----- Records shown

-- ==== Sys2Proof/Machine/Tree.lean ====
section
/-! DEFINITION. The budget tree and the shared buffer as the other stages use them (R107, R185 to R198), the stream
entries (R94), and the credits of the path queues (R28). -/

namespace Sys2Proof.Machine

/-- Field [hi:lo] of word `w` of node `n`'s record (R185). -/
def ndF (s : State) (n w hi lo : Nat) : Nat := cf s 5 (8 * n + w) hi lo

/-- The parent of a node. -/
def ndParent (s : State) (n : Nat) : Nat := ndF s n 0 12 0

/-- The class of a node. -/
def ndClass (s : State) (n : Nat) : Nat := ndF s n 0 15 13

/-- Whether a record is a node of the tree. -/
def ndUsed (s : State) (n : Nat) : Bool := decide (ndF s n 0 23 23 = 1)

/-- Over-budget policy: 0 HOLD, 1 DROP, 2 HOLD_THEN_DROP. -/
def ndPolicy (s : State) (n : Nat) : Nat := ndF s n 0 21 20

/-- The buffer quota of a node. -/
def ndQuota (s : State) (n : Nat) : Nat := ndF s n 1 24 0

/-- min_gap in ns of a class-0 leaf, hold limit in µs of another node. -/
def ndGap (s : State) (n : Nat) : Nat := ndF s n 6 31 0

/-- The runtime state of a node. -/
def nodeRt (s : State) (n : Nat) : Node := tget s.bgt.nodes n

/-- Store a node's runtime state. -/
def setNode (s : State) (n : Nat) (nd : Node) : State :=
  { s with bgt := { s.bgt with nodes := tset s.bgt.nodes n nd } }

/-- The rate in force of a node (R205): the adapted one where there is one; `fab` chooses fabric time. -/
def ndRate (s : State) (fab : Bool) (n : Nat) : Nat :=
  if fab then (nodeRt s n).fAdapt.rate.getD (ndF s n 2 31 0) else (nodeRt s n).eAdapt.rate.getD (ndF s n 4 31 0)

/-- The cap in force of a node. -/
def ndCap (s : State) (fab : Bool) (n : Nat) : Nat :=
  if fab then (nodeRt s n).fAdapt.cap.getD (ndF s n 3 31 0) else (nodeRt s n).eAdapt.cap.getD (ndF s n 5 31 0)

/-- A node and the nodes above it up to its class root, `fuel` of them at most. -/
def chainUp (s : State) : Nat → Nat → List Nat
  | 0, _ => []
  | f + 1, n => if n = 0 then [] else n :: chainUp s f (ndParent s n)

/-- A node and the nodes above it, node 0 left out: a parent's number is lower than its child's. -/
def chainOf (s : State) (n : Nat) : List Nat := chainUp s (n + 1) n

/-- Whether every node on the path up to the class root is ENABLED and none is taken out (R107, R195). -/
def nodeOpen (s : State) (n : Nat) : Bool :=
  ndUsed s n && (chainOf s n).all (fun k => decide ((nodeRt s k).state = 1) && !(nodeRt s k).out)

/-- Whether a node lies in the subtree of another. -/
def under (s : State) (n root : Nat) : Bool := (chainOf s n).contains root

/-- Buffer bytes are charged to a leaf (R191). -/
def bufAdd (s : State) (n b : Nat) : State := setNode s n { nodeRt s n with buf := (nodeRt s n).buf + b }

/-- Buffer bytes return to a leaf. -/
def bufSub (s : State) (n b : Nat) : State := setNode s n { nodeRt s n with buf := (nodeRt s n).buf - b }

/-- A node has a shortfall (R194): the first of a period reports BGT_EXHAUST. -/
def shortfall (s : State) (fab : Bool) (n : Nat) : State :=
  let nd := nodeRt s n
  let nd' := { nd with short := true
                       fAdapt := { nd.fAdapt with shortNow := nd.fAdapt.shortNow || fab }
                       eAdapt := { nd.eAdapt with shortNow := nd.eAdapt.shortNow || !fab } }
  let s := setNode s n nd'
  if nd.short then s else report s Ev.BGT_EXHAUST n 0

/-- A charge is made to a leaf (R190): its credit falls and its use of the period rises. -/
def charge (s : State) (fab : Bool) (n amount : Nat) : State :=
  let nd := nodeRt s n
  if fab then setNode s n { nd with fCredit := nd.fCredit - amount
                                    fAdapt := { nd.fAdapt with use := nd.fAdapt.use + amount } }
  else setNode s n { nd with eCredit := nd.eCredit - amount
                             eAdapt := { nd.eAdapt with use := nd.eAdapt.use + amount } }

/-- A sentence or copy is dropped by policy at a node (R194). -/
def policyDrop (s : State) (n : Nat) : State :=
  let s := setNode s n { nodeRt s n with dropped := satAdd 0xFFFFFFFF (nodeRt s n).dropped 1 }
  report (cnt s Reg.BGT_CNT_DROP) Ev.BGT_DROP n 0

/-- BGT_CONTRACT at most once per leaf and period (R197). -/
def contractAtNode (s : State) (n : Nat) : State :=
  if (nodeRt s n).contractAt = some s.tim.boundaries then s
  else report (setNode s n { nodeRt s n with contractAt := some s.tim.boundaries }) Ev.BGT_CONTRACT n 0

/-- A new block of the shared buffer whose bytes are charged to a leaf already (R13, R191). -/
def blkNew (s : State) (leaf bytes refs : Nat) : Nat × State :=
  (s.egr.nextBlk, { s with egr := { s.egr with nextBlk := s.egr.nextBlk + 1
                                               blocks := tset s.egr.blocks s.egr.nextBlk ⟨leaf, bytes, refs⟩ } })

/-- A block gains a reference (R210). -/
def blkRef (s : State) (b : Nat) : State :=
  { s with egr := { s.egr with blocks := tmod s.egr.blocks b (fun k => { k with refs := k.refs + 1 }) } }

/-- A block loses a reference; with the last one its bytes return to their leaf (R191, R210). -/
def blkDrop (s : State) (b : Nat) : State :=
  let k := tget s.egr.blocks b
  if k.refs ≤ 1 then
    bufSub { s with egr := { s.egr with blocks := tset s.egr.blocks b default } } k.leaf k.bytes
  else { s with egr := { s.egr with blocks := tset s.egr.blocks b { k with refs := k.refs - 1 } } }

/-- A sentence that is discarded before commit returns the bytes charged for it: until commit `blk` names the leaf they
are charged to. A request of the bridge fails in the mapper (R282). -/
def sentFree (s : State) (x : Sent) : State := brgLose (bufSub s x.blk x.buf) x 3

/-- The runtime state of a stream. -/
def strm (s : State) (id : Nat) : Stream := tget s.stb.streams id

/-- Store a stream's runtime state. -/
def setStrm (s : State) (id : Nat) (x : Stream) : State :=
  { s with stb := { s.stb with streams := tset s.stb.streams id x } }

/-- A stream entry of the image under a set tag (R94). -/
def imageStream (s : State) (tag id : Nat) : StreamCfg :=
  let w (i : Nat) := cwT s tag 1 (16 * id + i)
  { key := (List.range 6).flatMap (fun i => toLE 4 (w i))
    state := nbits (w 6) 1 0, lvcEnable := (w 6).testBit 4, lvcDram := (w 6).testBit 5, seqCheck := (w 6).testBit 6
    cls := nbits (w 6) 10 8, node := nbits (w 7) 12 0, dset := nbits (w 7) 27 16, prog := nbits (w 8) 11 0
    fset := nbits (w 8) 21 12, maxLen := nbits (w 9) 13 0, ovfSlot := nbits (w 9) 31 16, template := 0 }

/-- The configuration of a stream: a learned entry keeps its own (R101, R110). -/
def strmCfg (s : State) (tag id : Nat) : StreamCfg :=
  if 61440 ≤ id then (tget s.stb.learned id).getD default else imageStream s tag id

/-- A stream id's filter state is cleared (R137). -/
def clearFilterState (s : State) (id : Nat) : State :=
  let f := { tget s.flt.fstate id with passValid := false, bucketValid := false, refValid := false }
  { s with flt := { s.flt with fstate := tset s.flt.fstate id f } }

/-- The kind of credit a descriptor may take in a queue of `total` places, `oasis` of them for class 0 (R28): oasis
credits first; `first` says whether it may use them. -/
def credit (q : List Sent) (total oasis : Nat) (first : Bool) : Option Bool :=
  let o := (q.filter (·.oasis)).length
  if first ∧ o < oasis then some true
  else if q.length - o < total - oasis then some false else none

/-- The next sentence a stage serves (R28): the oldest of class 0, then the oldest of the others. -/
def serveNext (first : Sent → Bool) (q : List Sent) : Option (Sent × List Sent) :=
  match takeFirst first q with
  | some r => some r
  | none => takeFirst (fun _ => true) q

/-- Whether a sentence is class 0. -/
def c0 (x : Sent) : Bool := decide (x.cls = 0)

/-- The voter's releases enter the commit intake as credits allow (R29, R266). -/
def voterFlushAux : List Sent → List Sent → List Sent × List Sent
  | q, [] => (q, [])
  | q, x :: t => match credit q 256 64 (c0 x) with
    | some o => voterFlushAux (q ++ [{ x with oasis := o }]) t
    | none => let r := voterFlushAux q t
              (r.1, x :: r.2)

/-- The voter's output is served. -/
def voterFlush (s : State) : State :=
  let r := voterFlushAux s.com.intake s.vot.outQ
  { s with com := { s.com with intake := r.1 }, vot := { s.vot with outQ := r.2 } }

/-- The last committed delivery index (R15, R40): 0 in the count where nothing is committed in the generation. -/
def lastIndex (s : State) : Nat := s.com.gen * 2 ^ 56 + s.com.count

/-- The index a descriptor carries for the last commit: 0 where the generation has none (R15). -/
def lastIndexOr0 (s : State) : Nat := if s.com.count = 0 then 0 else lastIndex s

end Sys2Proof.Machine
end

----------

## Requirement
Go to the line with "(ndParent s n)" in the entries above and repeat every line from there through the line with "if nd.short then", exactly and with no other text.

## Written response
  | f + 1, n => if n = 0 then [] else n :: chainUp s f (ndParent s n)

/-- A node and the nodes above it, node 0 left out: a parent's number is lower than its child's. -/
def chainOf (s : State) (n : Nat) : List Nat := chainUp s (n + 1) n

/-- Whether every node on the path up to the class root is ENABLED and none is taken out (R107, R195). -/
def nodeOpen (s : State) (n : Nat) : Bool :=
  ndUsed s n && (chainOf s n).all (fun k => decide ((nodeRt s k).state = 1) && !(nodeRt s k).out)

/-- Whether a node lies in the subtree of another. -/
def under (s : State) (n root : Nat) : Bool := (chainOf s n).contains root

/-- Buffer bytes are charged to a leaf (R191). -/
def bufAdd (s : State) (n b : Nat) : State := setNode s n { nodeRt s n with buf := (nodeRt s n).buf + b }

/-- Buffer bytes return to a leaf. -/
def bufSub (s : State) (n b : Nat) : State := setNode s n { nodeRt s n with buf := (nodeRt s n).buf - b }

/-- A node has a shortfall (R194): the first of a period reports BGT_EXHAUST. -/
def shortfall (s : State) (fab : Bool) (n : Nat) : State :=
  let nd := nodeRt s n
  let nd' := { nd with short := true
                       fAdapt := { nd.fAdapt with shortNow := nd.fAdapt.shortNow || fab }
                       eAdapt := { nd.eAdapt with shortNow := nd.eAdapt.shortNow || !fab } }
  let s := setNode s n nd'
  if nd.short then s else report s Ev.BGT_EXHAUST n 0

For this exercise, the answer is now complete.